[GIVEN DATA Boundary: Start]

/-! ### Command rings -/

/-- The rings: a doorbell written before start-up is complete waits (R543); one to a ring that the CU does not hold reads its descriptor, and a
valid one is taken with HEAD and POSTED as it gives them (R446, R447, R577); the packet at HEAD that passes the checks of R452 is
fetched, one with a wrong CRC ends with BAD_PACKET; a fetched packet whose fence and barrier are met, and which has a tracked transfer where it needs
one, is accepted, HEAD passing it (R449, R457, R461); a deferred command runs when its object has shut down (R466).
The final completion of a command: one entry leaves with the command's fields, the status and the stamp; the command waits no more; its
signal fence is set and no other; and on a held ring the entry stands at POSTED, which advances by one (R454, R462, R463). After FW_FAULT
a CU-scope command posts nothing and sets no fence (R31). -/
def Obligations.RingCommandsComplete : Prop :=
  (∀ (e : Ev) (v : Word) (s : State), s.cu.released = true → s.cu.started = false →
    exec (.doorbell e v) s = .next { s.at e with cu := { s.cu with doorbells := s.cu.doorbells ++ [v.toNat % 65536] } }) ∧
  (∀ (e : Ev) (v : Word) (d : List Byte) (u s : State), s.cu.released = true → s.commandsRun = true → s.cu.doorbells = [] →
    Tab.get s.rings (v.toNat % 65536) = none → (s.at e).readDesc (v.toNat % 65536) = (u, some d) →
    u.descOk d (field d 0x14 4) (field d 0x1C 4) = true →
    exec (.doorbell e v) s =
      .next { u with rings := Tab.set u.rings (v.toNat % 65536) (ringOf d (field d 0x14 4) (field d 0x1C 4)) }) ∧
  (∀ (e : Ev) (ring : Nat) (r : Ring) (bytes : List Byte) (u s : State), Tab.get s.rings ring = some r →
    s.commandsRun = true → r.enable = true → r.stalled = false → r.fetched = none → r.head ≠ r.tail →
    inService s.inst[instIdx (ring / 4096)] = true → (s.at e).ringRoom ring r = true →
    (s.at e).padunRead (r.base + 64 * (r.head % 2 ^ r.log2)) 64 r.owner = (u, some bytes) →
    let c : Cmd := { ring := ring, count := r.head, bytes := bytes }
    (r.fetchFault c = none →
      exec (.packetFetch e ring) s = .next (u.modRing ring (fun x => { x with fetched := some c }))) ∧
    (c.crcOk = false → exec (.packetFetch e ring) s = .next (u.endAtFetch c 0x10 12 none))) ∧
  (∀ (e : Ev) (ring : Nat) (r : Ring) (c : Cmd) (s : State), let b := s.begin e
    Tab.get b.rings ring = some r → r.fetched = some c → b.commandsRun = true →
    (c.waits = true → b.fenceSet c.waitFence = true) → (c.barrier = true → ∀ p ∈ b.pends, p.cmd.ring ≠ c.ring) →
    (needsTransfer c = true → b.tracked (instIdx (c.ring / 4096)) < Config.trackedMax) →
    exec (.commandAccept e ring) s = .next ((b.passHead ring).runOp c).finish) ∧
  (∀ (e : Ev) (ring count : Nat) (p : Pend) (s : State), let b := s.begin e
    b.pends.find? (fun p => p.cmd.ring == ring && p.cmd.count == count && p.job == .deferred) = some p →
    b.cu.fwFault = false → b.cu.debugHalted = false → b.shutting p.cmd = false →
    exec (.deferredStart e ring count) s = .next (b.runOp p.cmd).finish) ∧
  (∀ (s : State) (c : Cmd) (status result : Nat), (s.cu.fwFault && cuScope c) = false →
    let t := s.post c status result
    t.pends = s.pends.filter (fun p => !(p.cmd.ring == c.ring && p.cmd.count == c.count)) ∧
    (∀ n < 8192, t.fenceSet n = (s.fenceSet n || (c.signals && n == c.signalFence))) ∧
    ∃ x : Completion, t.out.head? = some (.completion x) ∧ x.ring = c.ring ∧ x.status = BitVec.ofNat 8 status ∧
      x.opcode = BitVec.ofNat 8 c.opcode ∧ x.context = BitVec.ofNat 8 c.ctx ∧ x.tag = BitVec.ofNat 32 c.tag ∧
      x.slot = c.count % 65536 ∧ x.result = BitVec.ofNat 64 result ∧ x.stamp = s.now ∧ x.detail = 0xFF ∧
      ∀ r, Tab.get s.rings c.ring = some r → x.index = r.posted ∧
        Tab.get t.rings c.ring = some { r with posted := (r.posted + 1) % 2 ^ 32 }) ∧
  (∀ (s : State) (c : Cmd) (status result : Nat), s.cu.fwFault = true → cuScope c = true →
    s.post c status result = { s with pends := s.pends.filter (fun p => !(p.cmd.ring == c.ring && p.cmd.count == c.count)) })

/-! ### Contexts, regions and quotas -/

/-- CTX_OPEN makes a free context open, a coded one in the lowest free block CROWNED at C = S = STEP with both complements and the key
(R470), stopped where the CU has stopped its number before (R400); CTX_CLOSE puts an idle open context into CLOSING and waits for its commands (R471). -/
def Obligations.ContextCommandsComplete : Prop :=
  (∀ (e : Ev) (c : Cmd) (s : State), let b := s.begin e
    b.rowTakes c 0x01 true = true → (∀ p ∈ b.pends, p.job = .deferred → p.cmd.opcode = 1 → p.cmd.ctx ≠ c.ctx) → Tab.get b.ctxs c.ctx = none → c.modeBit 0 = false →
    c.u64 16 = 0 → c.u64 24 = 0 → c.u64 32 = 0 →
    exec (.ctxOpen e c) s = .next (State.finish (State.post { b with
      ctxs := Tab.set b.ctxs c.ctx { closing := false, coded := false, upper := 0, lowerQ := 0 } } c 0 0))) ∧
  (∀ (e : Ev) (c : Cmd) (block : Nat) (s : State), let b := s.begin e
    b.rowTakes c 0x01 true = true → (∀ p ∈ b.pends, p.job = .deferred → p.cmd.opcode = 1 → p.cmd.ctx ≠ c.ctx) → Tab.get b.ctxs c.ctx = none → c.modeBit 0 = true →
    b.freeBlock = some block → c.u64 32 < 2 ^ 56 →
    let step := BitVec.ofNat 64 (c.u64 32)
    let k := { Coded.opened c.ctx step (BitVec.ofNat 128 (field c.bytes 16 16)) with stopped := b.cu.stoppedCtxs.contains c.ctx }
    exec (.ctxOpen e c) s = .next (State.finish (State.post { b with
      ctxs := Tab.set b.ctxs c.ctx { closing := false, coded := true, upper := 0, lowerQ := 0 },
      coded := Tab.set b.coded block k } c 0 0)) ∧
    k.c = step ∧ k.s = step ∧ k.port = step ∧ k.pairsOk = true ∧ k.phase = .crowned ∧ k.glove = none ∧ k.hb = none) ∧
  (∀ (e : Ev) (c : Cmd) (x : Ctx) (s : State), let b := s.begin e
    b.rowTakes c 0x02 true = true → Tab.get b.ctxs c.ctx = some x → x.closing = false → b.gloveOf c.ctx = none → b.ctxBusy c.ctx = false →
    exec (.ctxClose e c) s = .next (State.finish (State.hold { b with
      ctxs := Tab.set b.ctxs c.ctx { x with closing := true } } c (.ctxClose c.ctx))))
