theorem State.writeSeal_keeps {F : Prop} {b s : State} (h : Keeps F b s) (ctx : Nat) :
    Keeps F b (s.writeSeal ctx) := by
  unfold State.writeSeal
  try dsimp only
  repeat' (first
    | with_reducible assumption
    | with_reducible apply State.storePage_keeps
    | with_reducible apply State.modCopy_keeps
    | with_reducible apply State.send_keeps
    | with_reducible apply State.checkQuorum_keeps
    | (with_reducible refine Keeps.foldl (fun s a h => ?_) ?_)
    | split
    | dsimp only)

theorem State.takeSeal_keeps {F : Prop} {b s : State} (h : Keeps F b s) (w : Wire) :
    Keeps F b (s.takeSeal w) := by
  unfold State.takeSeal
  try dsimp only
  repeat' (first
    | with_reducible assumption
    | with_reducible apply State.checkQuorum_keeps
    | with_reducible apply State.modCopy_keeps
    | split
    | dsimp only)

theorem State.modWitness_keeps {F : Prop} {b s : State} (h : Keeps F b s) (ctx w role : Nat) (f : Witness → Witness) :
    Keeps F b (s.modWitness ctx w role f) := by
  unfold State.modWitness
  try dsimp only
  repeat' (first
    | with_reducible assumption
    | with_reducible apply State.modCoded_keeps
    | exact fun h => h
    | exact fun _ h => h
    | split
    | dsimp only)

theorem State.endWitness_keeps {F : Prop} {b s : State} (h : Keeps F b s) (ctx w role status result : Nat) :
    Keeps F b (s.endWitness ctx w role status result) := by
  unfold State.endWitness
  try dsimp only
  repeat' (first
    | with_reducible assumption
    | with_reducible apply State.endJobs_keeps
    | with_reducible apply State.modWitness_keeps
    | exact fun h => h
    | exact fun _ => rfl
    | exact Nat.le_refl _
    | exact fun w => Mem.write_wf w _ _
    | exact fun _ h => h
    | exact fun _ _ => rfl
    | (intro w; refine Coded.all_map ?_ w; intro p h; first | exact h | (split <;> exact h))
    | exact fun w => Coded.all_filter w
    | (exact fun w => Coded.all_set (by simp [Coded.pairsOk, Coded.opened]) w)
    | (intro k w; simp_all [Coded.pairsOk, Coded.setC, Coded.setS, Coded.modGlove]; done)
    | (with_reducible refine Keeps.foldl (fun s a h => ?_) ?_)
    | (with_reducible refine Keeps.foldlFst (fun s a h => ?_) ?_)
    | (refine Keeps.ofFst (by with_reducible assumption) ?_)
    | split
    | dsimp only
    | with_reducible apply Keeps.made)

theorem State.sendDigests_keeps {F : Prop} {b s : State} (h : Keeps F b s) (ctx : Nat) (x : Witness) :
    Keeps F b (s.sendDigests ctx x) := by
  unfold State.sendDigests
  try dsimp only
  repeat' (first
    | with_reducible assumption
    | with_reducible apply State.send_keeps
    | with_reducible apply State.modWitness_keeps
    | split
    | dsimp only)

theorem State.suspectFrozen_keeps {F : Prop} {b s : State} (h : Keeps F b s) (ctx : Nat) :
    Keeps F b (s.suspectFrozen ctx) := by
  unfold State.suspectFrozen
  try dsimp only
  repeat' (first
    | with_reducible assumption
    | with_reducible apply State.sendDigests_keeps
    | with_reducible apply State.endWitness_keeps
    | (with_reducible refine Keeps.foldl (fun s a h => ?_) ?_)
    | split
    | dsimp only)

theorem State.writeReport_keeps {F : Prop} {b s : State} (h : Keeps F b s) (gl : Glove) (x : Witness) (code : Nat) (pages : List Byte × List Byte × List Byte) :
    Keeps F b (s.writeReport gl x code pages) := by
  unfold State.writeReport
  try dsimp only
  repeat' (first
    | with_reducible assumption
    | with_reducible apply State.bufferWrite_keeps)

[GIVEN DATA Boundary: End]

EXERCISE REQUIREMENTS: Reading through the records above, report each line in which the string "pairsOk" is found.

YOUR SOLUTION:
    k.c = step ∧ k.s = step ∧ k.port = step ∧ k.pairsOk = true ∧ k.phase = .crowned ∧ k.glove = none ∧ k.hb = none) ∧
    | (exact fun w => Coded.all_set (by simp [Coded.pairsOk, Coded.opened]) w)
    | (intro k w; simp_all [Coded.pairsOk, Coded.setC, Coded.setS, Coded.modGlove]; done)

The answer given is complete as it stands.